What you should do >>
Go through the data and copy every line in which "next" appears.

Extracted data >>
-- ==== Sys2Proof/Machine/Trace.lean ====
section
/-! DEFINITION. Traces (30_encoding.md R94, R95): a run of the block is a list of operations; the
pseudo-operations are lists of operations; the text of one trace line. -/

namespace Sys2Proof.Machine

/-- `RX b0 b1 ... bk` (R95). -/
def traceRx (bytes : List Byte) : List Instr := bytes.map Instr.rxb

/-- `RXFRAME F` (R95): RX of the fourteen bytes in offset order (R131). -/
def traceRxFrame (f : Frame) : List Instr := traceRx (wireBytes f)

/-- The frame of `RXTEL hdr org d3 d2 d1 d0 i3 i2 i1 i0 st` (R95): sealed, so its checksum is correct. -/
def telFrame (p : Params) (hdr org d3 d2 d1 d0 i3 i2 i1 i0 st : Byte) : Frame :=
  sealFrame #v[p.sync1, p.sync2, hdr, org, d3, d2, d1, d0, i3, i2, i1, i0, st, 0]

/-- `RXTEL` (R95). -/
def traceRxTel (p : Params) (hdr org d3 d2 d1 d0 i3 i2 i1 i0 st : Byte) : List Instr :=
  traceRxFrame (telFrame p hdr org d3 d2 d1 d0 i3 i2 i1 i0 st)

/-- `DRAINALL` (R95) on a queue of n frames: DRAIN until it returns TX_EMPTY, that one included. -/
def traceDrainAll (n : Nat) : List Instr := List.replicate (n + 1) .drain

/-- `OPEN` (R95): what a host does at every connection (R245). -/
def traceOpen : List Instr := [.reopen, .qbase]

/-- A trace performed from a state: the state after it and the outcome events of its operations, in the
order emitted. -/
def traceRun : List Instr → State → Host.Outcome (State × List Event) Fault Refusal
  | [], s => .next (s, [])
  | i :: rest, s =>
    match exec i s with
    | .next s1 =>
      match traceRun rest s1 with
      | .next (s2, es) => .next (s2, s1.events ++ es)
      | .fault r => .fault r
      | .refused r => .refused r
    | .fault r => .fault r
    | .refused r => .refused r

/-- A byte in a trace line: hexadecimal with 0x (R94). -/
def byteText (b : Byte) : String :=
  "0x" ++ String.ofList [hexDigit (b.extractLsb' 4 4), hexDigit (b.extractLsb' 0 4)]

/-- A 32-bit identifier in a trace line (R94). -/
def idText (v : NodeId) : String := "0x" ++ String.ofList (hexDigits v)

/-- A command in a trace line (R94). -/
def cmdText : Cmd → String
  | .off => "OFF"
  | .on => "ON"
  | .setLevel => "SET"

/-- The trace line of a port operation in the notation of R94; the frame rows have none. -/
def traceLine : Instr → Option String
  | .por => some "POR"
  | .reopen => some "REOPEN"
  | .rxb b => some ("RXB " ++ byteText b)
  | .drain => some "DRAIN"
  | .qbase => some "QBASE"
  | .qver => some "QVER"
  | .qreset => some "QRESET"
  | .switch id unit cmd level isDimmer lastLevel =>
    some ("SWITCH id=" ++ idText id ++ " unit=" ++ toString unit.toNat ++ " cmd=" ++ cmdText cmd ++ " level=" ++
      toString level.toNat ++ " dimmer=" ++ (if isDimmer then "1" else "0") ++ " last=" ++ toString lastLevel.toNat)
  | .teach id => some ("TEACH id=" ++ idText id)
  | .fRdIdbase => none
  | .fRdSwVer => none
  | .fReset => none
  | .fRpsPress _ _ _ => none
  | .fRpsRelease _ _ => none
  | .f4bsDim _ _ => none
  | .f4bsTeach _ => none
  | .rxAckIdBaseOk _ => none
  | .rxAckNotWantedAck _ => none
  | .rxAckNotAck _ => none
  | .rxAckDuplicateId _ => none
  | .rxAckErrHeaderSeq _ => none
  | .rxAckErrLength _ => none
  | .rxAckErrChecksum _ => none
  | .rxAckErrType _ => none
  | .rxAckErrTxIdrange _ => none
  | .rxAckErrIdrange _ => none
  | .rxAckUnknown _ => none
  | .rxBaseid _ => none
  | .rxRps _ => none
  | .rx4bs _ => none
  | .rxOther _ => none

end Sys2Proof.Machine
end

Your solution >>
  | [], s => .next (s, [])
    | .next s1 =>
      | .next (s2, es) => .next (s2, s1.events ++ es)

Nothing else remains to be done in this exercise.